**Task:** What is needed is an exact retyping of the records below, from the first line through the line that contains "theorem Act.apply_part (s".
#### Data
-- ==== Sys2Proof/Laws/State.lean ====
section
/-!
SUPPORT. What each update of the state and of a thread leaves in each field: one lemma per field per update, so that no
later proof unfolds a record update.
-/

namespace Sys2Proof.Machine

/-! ### The acts -/

@[simp] theorem Act.apply_mem (s : State) (a b) :
    Act.apply s (.mem a b) = { s with mem := if backed a then s.mem.set a b else s.mem } := rfl
@[simp] theorem Act.apply_loc (s : State) (a b) :
    Act.apply s (.loc a b) = { s with loc := if inLocal a then s.loc.set a b else s.loc } := rfl
@[simp] theorem Act.apply_core (s : State) (c k) : Act.apply s (.core c k) = { s with cores := put s.cores c k } := rfl
@[simp] theorem Act.apply_task (s : State) (n x) :
    Act.apply s (.task n x) = { s with tasks := putOrDel s.tasks n x } := rfl
@[simp] theorem Act.apply_part (s : State) (n x) :
    Act.apply s (.part n x) = { s with parts := putOrDel s.parts n x } := rfl
@[simp] theorem Act.apply_region (s : State) (a x) :
    Act.apply s (.region a x) = { s with regions := putOrDel s.regions a x } := rfl
@[simp] theorem Act.apply_page (s : State) (n x) : Act.apply s (.page n x) = { s with pages := put s.pages n x } := rfl
@[simp] theorem Act.apply_job (s : State) (n x) : Act.apply s (.job n x) = { s with jobs := putOrDel s.jobs n x } := rfl
@[simp] theorem Act.apply_barUnit (s : State) (n x) :
    Act.apply s (.barUnit n x) = { s with barUnits := put s.barUnits n x } := rfl
@[simp] theorem Act.apply_die (s : State) (d x) : Act.apply s (.die d x) = { s with dies := put s.dies d x } := rfl
@[simp] theorem Act.apply_notices (s : State) (c x) :
    Act.apply s (.notices c x) = { s with notices := put s.notices c x } := rfl
@[simp] theorem Act.apply_link (s : State) (n x) : Act.apply s (.link n x) = { s with links := put s.links n x } := rfl
@[simp] theorem Act.apply_unsent (s : State) (n x) :
    Act.apply s (.unsent n x) = { s with unsent := put s.unsent n x } := rfl
@[simp] theorem Act.apply_pkg (s : State) (x) : Act.apply s (.pkg x) = { s with pkg := x } := rfl
@[simp] theorem Act.apply_host (s : State) (x) : Act.apply s (.host x) = { s with host := x } := rfl
@[simp] theorem Act.apply_acl (s : State) (o v) : Act.apply s (.acl o v) = { s with acl := put s.acl o v } := rfl
@[simp] theorem Act.apply_heads (s : State) (a x) :
    Act.apply s (.heads a x) = { s with heads := put s.heads a x } := rfl
@[simp] theorem Act.apply_errors (s : State) (b c) :
    Act.apply s (.errors b c) = { s with bad := b, corrected := c } := rfl
@[simp] theorem Act.apply_cur (s : State) (x a n) :
    Act.apply s (.cur x a n) = { s with cur := x, args := a, turn := n } := rfl
@[simp] theorem Act.apply_counts (s : State) (a t j g r) :
    Act.apply s (.counts a t j g r) = { s with agents := a, taskCount := t, jobCount := j, graphCount := g, releases := r } := rfl
@[simp] theorem Act.apply_agenda (s : State) (n i p t) :
    Act.apply s (.agenda n i p t) = { s with tick := n, inputs := i, pending := p, timers := t } := rfl
@[simp] theorem Act.apply_frameChoice (s : State) (x) :
    Act.apply s (.frameChoice x) = { s with frameChoice := x } := rfl
@[simp] theorem Act.apply_reset (s : State) : Act.apply s (.reset) = s.packageReset := rfl

@[simp] theorem begin_val (s : State) : (begin s).1 = s := rfl
@[simp] theorem Trail.act_val {s : State} (t : Trail s) (a : Act) : (t.act a).1 = a.apply t.1 := rfl
@[simp] theorem done_eq {s : State} (t : Trail s) : done t = .next t.1 := rfl

/-! ### A core, a thread and the agenda -/

@[simp] theorem Trail.setCore_cores {s : State} (t : Trail s) (c : Nat) (k : Core) :
    (t.setCore c k).1.cores = put t.1.cores c k := rfl
@[simp] theorem Trail.setCore_mem {s : State} (t : Trail s) (c : Nat) (k : Core) :
    (t.setCore c k).1.mem = t.1.mem := rfl
@[simp] theorem Trail.setCore_loc {s : State} (t : Trail s) (c : Nat) (k : Core) :
    (t.setCore c k).1.loc = t.1.loc := rfl
@[simp] theorem Trail.setCore_tasks {s : State} (t : Trail s) (c : Nat) (k : Core) :
    (t.setCore c k).1.tasks = t.1.tasks := rfl
@[simp] theorem Trail.setCore_parts {s : State} (t : Trail s) (c : Nat) (k : Core) :
    (t.setCore c k).1.parts = t.1.parts := rfl
@[simp] theorem Trail.setCore_regions {s : State} (t : Trail s) (c : Nat) (k : Core) :
    (t.setCore c k).1.regions = t.1.regions := rfl
@[simp] theorem Trail.setCore_pages {s : State} (t : Trail s) (c : Nat) (k : Core) :
    (t.setCore c k).1.pages = t.1.pages := rfl
@[simp] theorem Trail.setCore_jobs {s : State} (t : Trail s) (c : Nat) (k : Core) :
    (t.setCore c k).1.jobs = t.1.jobs := rfl
@[simp] theorem Trail.setCore_barUnits {s : State} (t : Trail s) (c : Nat) (k : Core) :
    (t.setCore c k).1.barUnits = t.1.barUnits := rfl
@[simp] theorem Trail.setCore_dies {s : State} (t : Trail s) (c : Nat) (k : Core) :
    (t.setCore c k).1.dies = t.1.dies := rfl
@[simp] theorem Trail.setCore_notices {s : State} (t : Trail s) (c : Nat) (k : Core) :
    (t.setCore c k).1.notices = t.1.notices := rfl
@[simp] theorem Trail.setCore_links {s : State} (t : Trail s) (c : Nat) (k : Core) :
    (t.setCore c k).1.links = t.1.links := rfl
@[simp] theorem Trail.setCore_unsent {s : State} (t : Trail s) (c : Nat) (k : Core) :
    (t.setCore c k).1.unsent = t.1.unsent := rfl
@[simp] theorem Trail.setCore_pkg {s : State} (t : Trail s) (c : Nat) (k : Core) :
    (t.setCore c k).1.pkg = t.1.pkg := rfl
@[simp] theorem Trail.setCore_host {s : State} (t : Trail s) (c : Nat) (k : Core) :
    (t.setCore c k).1.host = t.1.host := rfl
@[simp] theorem Trail.setCore_acl {s : State} (t : Trail s) (c : Nat) (k : Core) :
    (t.setCore c k).1.acl = t.1.acl := rfl
@[simp] theorem Trail.setCore_heads {s : State} (t : Trail s) (c : Nat) (k : Core) :
    (t.setCore c k).1.heads = t.1.heads := rfl
@[simp] theorem Trail.setCore_bad {s : State} (t : Trail s) (c : Nat) (k : Core) :
    (t.setCore c k).1.bad = t.1.bad := rfl
@[simp] theorem Trail.setCore_corrected {s : State} (t : Trail s) (c : Nat) (k : Core) :
    (t.setCore c k).1.corrected = t.1.corrected := rfl
@[simp] theorem Trail.setCore_cur {s : State} (t : Trail s) (c : Nat) (k : Core) :
    (t.setCore c k).1.cur = t.1.cur := rfl
@[simp] theorem Trail.setCore_args {s : State} (t : Trail s) (c : Nat) (k : Core) :
    (t.setCore c k).1.args = t.1.args := rfl
@[simp] theorem Trail.setCore_turn {s : State} (t : Trail s) (c : Nat) (k : Core) :
    (t.setCore c k).1.turn = t.1.turn := rfl
@[simp] theorem Trail.setCore_agents {s : State} (t : Trail s) (c : Nat) (k : Core) :
    (t.setCore c k).1.agents = t.1.agents := rfl
@[simp] theorem Trail.setCore_taskCount {s : State} (t : Trail s) (c : Nat) (k : Core) :
    (t.setCore c k).1.taskCount = t.1.taskCount := rfl
@[simp] theorem Trail.setCore_jobCount {s : State} (t : Trail s) (c : Nat) (k : Core) :
    (t.setCore c k).1.jobCount = t.1.jobCount := rfl
@[simp] theorem Trail.setCore_graphCount {s : State} (t : Trail s) (c : Nat) (k : Core) :
    (t.setCore c k).1.graphCount = t.1.graphCount := rfl
@[simp] theorem Trail.setCore_releases {s : State} (t : Trail s) (c : Nat) (k : Core) :
    (t.setCore c k).1.releases = t.1.releases := rfl
@[simp] theorem Trail.setCore_tick {s : State} (t : Trail s) (c : Nat) (k : Core) :
    (t.setCore c k).1.tick = t.1.tick := rfl
@[simp] theorem Trail.setCore_inputs {s : State} (t : Trail s) (c : Nat) (k : Core) :
    (t.setCore c k).1.inputs = t.1.inputs := rfl
@[simp] theorem Trail.setCore_pending {s : State} (t : Trail s) (c : Nat) (k : Core) :
    (t.setCore c k).1.pending = t.1.pending := rfl
@[simp] theorem Trail.setCore_timers {s : State} (t : Trail s) (c : Nat) (k : Core) :
    (t.setCore c k).1.timers = t.1.timers := rfl
@[simp] theorem Trail.setCore_frameChoice {s : State} (t : Trail s) (c : Nat) (k : Core) :
    (t.setCore c k).1.frameChoice = t.1.frameChoice := rfl
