-- ==== Sys2Proof/Laws/Tables.lean ====
section
/-!
SUPPORT. The laws of tables by key and of memory by address: a read after a write, what a write leaves alone, and that
every operation keeps the canonical form.
-/

namespace Sys2Proof.Machine

/-! ### Tables -/

@[simp] theorem look_put_same {α : Type} (t : Tab α) (k : Nat) (v : α) : look (put t k v) k = some v := by
  induction t with
  | nil => simp [put, look]
  | cons e r ih =>
    obtain ⟨a, x⟩ := e
    unfold put
    split
    · simp [look]
    · split
      · simp [look]
      · simp [look, *]

theorem look_put_other {α : Type} (t : Tab α) (k j : Nat) (v : α) (h : j ≠ k) : look (put t k v) j = look t j := by
  induction t with
  | nil => simp [put, look, Ne.symm h]
  | cons e r ih =>
    obtain ⟨a, x⟩ := e
    unfold put
    split
    · simp [look, Ne.symm h]
    · split
      · next h1 h2 => subst h2; simp [look, Ne.symm h]
      · simp [look, ih]

theorem look_put {α : Type} (t : Tab α) (k j : Nat) (v : α) : look (put t k v) j = if j = k then some v else look t j := by
  split
  · next h => subst h; exact look_put_same t j v
  · next h => exact look_put_other t k j v h

@[simp] theorem lookD_put_same {α : Type} (t : Tab α) (k : Nat) (v d : α) : lookD (put t k v) k d = v := by
  simp [lookD]

theorem lookD_put_other {α : Type} (t : Tab α) (k j : Nat) (v d : α) (h : j ≠ k) :
    lookD (put t k v) j d = lookD t j d := by
  simp [lookD, look_put_other t k j v h]

theorem mem_put {α : Type} (t : Tab α) (k : Nat) (v : α) (e : Nat × α) (h : e ∈ put t k v) : e = (k, v) ∨ e ∈ t := by
  induction t with
  | nil => left; simpa [put] using h
  | cons f r ih =>
    obtain ⟨a, x⟩ := f
    unfold put at h
    split at h
    · rcases List.mem_cons.mp h with h | h
      · exact .inl h
      · exact .inr h
    · split at h
      · rcases List.mem_cons.mp h with h | h
        · exact .inl h
        · exact .inr (List.mem_cons_of_mem _ h)
      · rcases List.mem_cons.mp h with h | h
        · exact .inr (h ▸ List.mem_cons_self)
        · rcases ih h with h | h
          · exact .inl h
          · exact .inr (List.mem_cons_of_mem _ h)

theorem put_wf {α : Type} (t : Tab α) (k : Nat) (v : α) (h : t.wf) : (put t k v).wf := by
  induction t with
  | nil => simp [put]
  | cons e r ih =>
    obtain ⟨a, x⟩ := e
    obtain ⟨h1, h2⟩ := List.pairwise_cons.mp h
    unfold put
    split
    · next hk =>
      refine List.pairwise_cons.mpr ⟨fun f hf => ?_, h⟩
      rcases List.mem_cons.mp hf with rfl | hf
      · exact hk
      · exact Nat.lt_trans hk (h1 f hf)
    · next hk =>
      split
      · next ha => subst ha; exact List.pairwise_cons.mpr ⟨h1, h2⟩
      · next ha =>
        refine List.pairwise_cons.mpr ⟨fun f hf => ?_, ih h2⟩
        rcases mem_put r k v f hf with rfl | hf
        · show a < k; omega
        · exact h1 f hf

theorem mem_del {α : Type} (t : Tab α) (k : Nat) (e : Nat × α) (h : e ∈ del t k) : e ∈ t := by
  induction t with
  | nil => simp [del] at h
  | cons f r ih =>
    obtain ⟨a, x⟩ := f
    unfold del at h
    split at h
    · exact List.mem_cons_of_mem _ (ih h)
    · rcases List.mem_cons.mp h with h | h
      · exact h ▸ List.mem_cons_self
      · exact List.mem_cons_of_mem _ (ih h)

theorem del_wf {α : Type} (t : Tab α) (k : Nat) (h : t.wf) : (del t k).wf := by
  induction t with
  | nil => simp [del]
  | cons e r ih =>
    obtain ⟨a, x⟩ := e
    obtain ⟨h1, h2⟩ := List.pairwise_cons.mp h
    unfold del
    split
    · exact ih h2
    · exact List.pairwise_cons.mpr ⟨fun f hf => h1 f (mem_del r k f hf), ih h2⟩

theorem look_del_other {α : Type} (t : Tab α) (k j : Nat) (h : j ≠ k) : look (del t k) j = look t j := by
  induction t with
  | nil => simp [del]
  | cons e r ih =>
    obtain ⟨a, x⟩ := e
    unfold del
    split
    · next ha => subst ha; simp [look, Ne.symm h, ih]
    · simp [look, ih]

theorem look_none_of_lt {α : Type} (t : Tab α) (k : Nat) (h : ∀ e ∈ t, k < e.1) : look t k = none := by
  induction t with
  | nil => rfl
  | cons e r ih =>
    obtain ⟨a, x⟩ := e
    have h1 : k < a := h (a, x) List.mem_cons_self
    simp only [look]
    rw [if_neg (by omega)]
    exact ih (fun f hf => h f (List.mem_cons_of_mem _ hf))

@[simp] theorem look_del_same {α : Type} (t : Tab α) (k : Nat) : look (del t k) k = none := by
  induction t with
  | nil => rfl
  | cons e r ih =>
    obtain ⟨a, x⟩ := e
    unfold del
    split
    · exact ih
    · next ha => simp [look, ha, ih]

/-! ### Memory -/

theorem Mem.mem_set (m : Mem) (k : Nat) (v : Byte) (e : Host.Cell) (h : e ∈ m.set k v) :
    (e = (k, v) ∧ v ≠ unlisted) ∨ e ∈ m := by
  induction m with
  | nil =>
    unfold Mem.set at h
    split at h
    · simp at h
    · next hv => left; exact ⟨by simpa using h, hv⟩
  | cons f r ih =>
    obtain ⟨a, b⟩ := f
    unfold Mem.set at h
    split at h
    · split at h
      · exact .inr h
      · next hv =>
        rcases List.mem_cons.mp h with h | h
        · exact .inl ⟨h, hv⟩
        · exact .inr h
    · split at h
      · split at h
        · exact .inr (List.mem_cons_of_mem _ h)
        · next hv =>
          rcases List.mem_cons.mp h with h | h
          · exact .inl ⟨h, hv⟩
          · exact .inr (List.mem_cons_of_mem _ h)
      · rcases List.mem_cons.mp h with h | h
        · exact .inr (h ▸ List.mem_cons_self)
        · rcases ih h with h | h
          · exact .inl h
          · exact .inr (List.mem_cons_of_mem _ h)

theorem Mem.set_rising (m : Mem) (k : Nat) (v : Byte) (h : m.Pairwise (fun x y => x.1 < y.1)) :
    (m.set k v).Pairwise (fun x y => x.1 < y.1) := by
  induction m with
  | nil => unfold Mem.set; split <;> simp
  | cons e r ih =>
    obtain ⟨a, b⟩ := e
    obtain ⟨h1, h2⟩ := List.pairwise_cons.mp h
    unfold Mem.set
    split
    · next hk =>
      split
      · exact h
      · refine List.pairwise_cons.mpr ⟨fun f hf => ?_, h⟩
        rcases List.mem_cons.mp hf with rfl | hf
        · exact hk
        · exact Nat.lt_trans hk (h1 f hf)
    · next hk =>
      split
      · next ha =>
        subst ha
        split
        · exact h2
        · exact List.pairwise_cons.mpr ⟨h1, h2⟩
      · next ha =>
        refine List.pairwise_cons.mpr ⟨fun f hf => ?_, ih h2⟩
        rcases Mem.mem_set r k v f hf with ⟨rfl, -⟩ | hf
        · show a < k; omega
        · exact h1 f hf

/-- A write keeps the canonical form. -/
theorem Mem.set_wf (m : Mem) (k : Nat) (v : Byte) (h : m.wf) : (m.set k v).wf := by
  refine ⟨Mem.set_rising m k v h.1, fun e he => ?_⟩
  rcases Mem.mem_set m k v e he with ⟨rfl, hv⟩ | he
  · exact hv
  · exact h.2 e he

theorem Mem.get_of_lt (m : Mem) (k : Nat) (h : ∀ e ∈ m, k < e.1) : m.get k = unlisted := by
  induction m with
  | nil => rfl
  | cons e r ih =>
    obtain ⟨a, b⟩ := e
    have h1 : k < a := h (a, b) List.mem_cons_self
    simp only [Mem.get]
    rw [if_neg (by omega)]
    exact ih (fun f hf => h f (List.mem_cons_of_mem _ hf))

/-- A read after a write to the same address gives the value written. -/
theorem Mem.get_set_same (m : Mem) (k : Nat) (v : Byte) (h : m.wf) : (m.set k v).get k = v := by
  induction m with
  | nil => unfold Mem.set; split <;> simp_all [Mem.get]
  | cons e r ih =>
    obtain ⟨a, b⟩ := e
    obtain ⟨h1, h2⟩ := List.pairwise_cons.mp h.1
    have hr : Mem.wf r := ⟨h2, fun f hf => h.2 f (List.mem_cons_of_mem _ hf)⟩
    unfold Mem.set
    split
    · next hk =>
      split
      · next hv =>
        subst hv
        refine Mem.get_of_lt _ k (fun f hf => ?_)
        rcases List.mem_cons.mp hf with rfl | hf
        · exact hk
        · exact Nat.lt_trans hk (h1 f hf)
      · simp [Mem.get]
    · next hk =>
      split
      · next ha =>
        subst ha
        split
        · next hv => subst hv; exact Mem.get_of_lt r a h1
        · simp [Mem.get]
      · next ha => simp [Mem.get, ha, ih hr]

/-- A write leaves every other address alone. -/
theorem Mem.get_set_other (m : Mem) (k j : Nat) (v : Byte) (h : j ≠ k) : (m.set k v).get j = m.get j := by
  induction m with
  | nil => unfold Mem.set; split <;> simp [Mem.get, Ne.symm h]
  | cons e r ih =>
    obtain ⟨a, b⟩ := e
    unfold Mem.set
    split
    · split <;> simp [Mem.get, Ne.symm h]
    · split
      · next ha => subst ha; split <;> simp [Mem.get, Ne.symm h]
      · simp [Mem.get, ih]

/-- Reads of runs of bytes depend on the bytes alone. -/
theorem Mem.bytes_congr (m m' : Mem) (a n : Nat) (h : ∀ j, a ≤ j → j < a + n → m'.get j = m.get j) :
    m'.bytes a n = m.bytes a n := by
  induction n generalizing a with
  | zero => rfl
  | succ n ih =>
    simp only [Mem.bytes]
    rw [h a (by omega) (by omega), ih (a + 1) (fun j h1 h2 => h j (by omega) (by omega))]

theorem Mem.read_congr (m m' : Mem) (a n : Nat) (h : ∀ j, a ≤ j → j < a + n → m'.get j = m.get j) :
    m'.read a n = m.read a n := by
  induction n generalizing a with
  | zero => rfl
  | succ n ih =>
    simp only [Mem.read]
    rw [h a (by omega) (by omega), ih (a + 1) (fun j h1 h2 => h j (by omega) (by omega))]

@[simp] theorem leBytes_length (v n : Nat) : (leBytes v n).length = n := by
  induction n generalizing v with
  | zero => rfl
  | succ n ih => simp [leBytes, ih]

@[simp] theorem Mem.bytes_length (m : Mem) (a n : Nat) : (m.bytes a n).length = n := by
  induction n generalizing a with
  | zero => rfl
  | succ n ih => simp [Mem.bytes, ih]

/-- A number read from the bytes written of it is the number (R2). -/
theorem leNat_leBytes (v n : Nat) : leNat (leBytes v n) = v % 256 ^ n := by
  induction n generalizing v with
  | zero => simp [leBytes, leNat, Nat.mod_one]
  | succ n ih =>
    have hp : 256 ^ (n + 1) = 256 * 256 ^ n := by rw [Nat.pow_succ, Nat.mul_comm]
    rw [hp, Nat.mod_mul]
    simp [leBytes, leNat, ih]

theorem Mem.read_eq_leNat (m : Mem) (a n : Nat) : m.read a n = leNat (m.bytes a n) := by
  induction n generalizing a with
  | zero => rfl
  | succ n ih => simp [Mem.read, Mem.bytes, leNat, ih]

/-! ### Counting up -/

@[simp] theorem upFrom_length (a n : Nat) : (upFrom a n).length = n := by
  induction n generalizing a with
  | zero => rfl
  | succ n ih => simp [upFrom, ih]

theorem mem_upFrom (a n k : Nat) : k ∈ upFrom a n ↔ a ≤ k ∧ k < a + n := by
  induction n generalizing a with
  | zero => simp [upFrom]
  | succ n ih => simp [upFrom, ih]; omega

theorem upFrom_getElem? (a n i : Nat) (h : i < n) : (upFrom a n)[i]? = some (a + i) := by
  induction n generalizing a i with
  | zero => omega
  | succ n ih =>
    cases i with
    | zero => simp [upFrom]
    | succ i => simp only [upFrom, List.getElem?_cons_succ]; rw [ih (a + 1) i (by omega)]; congr 1; omega

/-- The lanes that a function of the lane number gives. -/
theorem getD_map_upFrom {α : Type} (f : Nat → α) (n i : Nat) (d : α) (h : i < n) : ((upFrom 0 n).map f).getD i d = f i := by
  simp [List.getD, upFrom_getElem? 0 n i h]

end Sys2Proof.Machine
end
########
**Exercise response:**
-- ==== Sys2Proof/Laws/State.lean ====
section
/-!
SUPPORT. What each update of the state and of a thread leaves in each field: one lemma per field per update, so that no
later proof unfolds a record update.
-/

namespace Sys2Proof.Machine

/-! ### The acts -/

@[simp] theorem Act.apply_mem (s : State) (a b) :
    Act.apply s (.mem a b) = { s with mem := if backed a then s.mem.set a b else s.mem } := rfl
@[simp] theorem Act.apply_loc (s : State) (a b) :
    Act.apply s (.loc a b) = { s with loc := if inLocal a then s.loc.set a b else s.loc } := rfl
@[simp] theorem Act.apply_core (s : State) (c k) : Act.apply s (.core c k) = { s with cores := put s.cores c k } := rfl
@[simp] theorem Act.apply_task (s : State) (n x) :
    Act.apply s (.task n x) = { s with tasks := putOrDel s.tasks n x } := rfl
@[simp] theorem Act.apply_part (s : State) (n x) :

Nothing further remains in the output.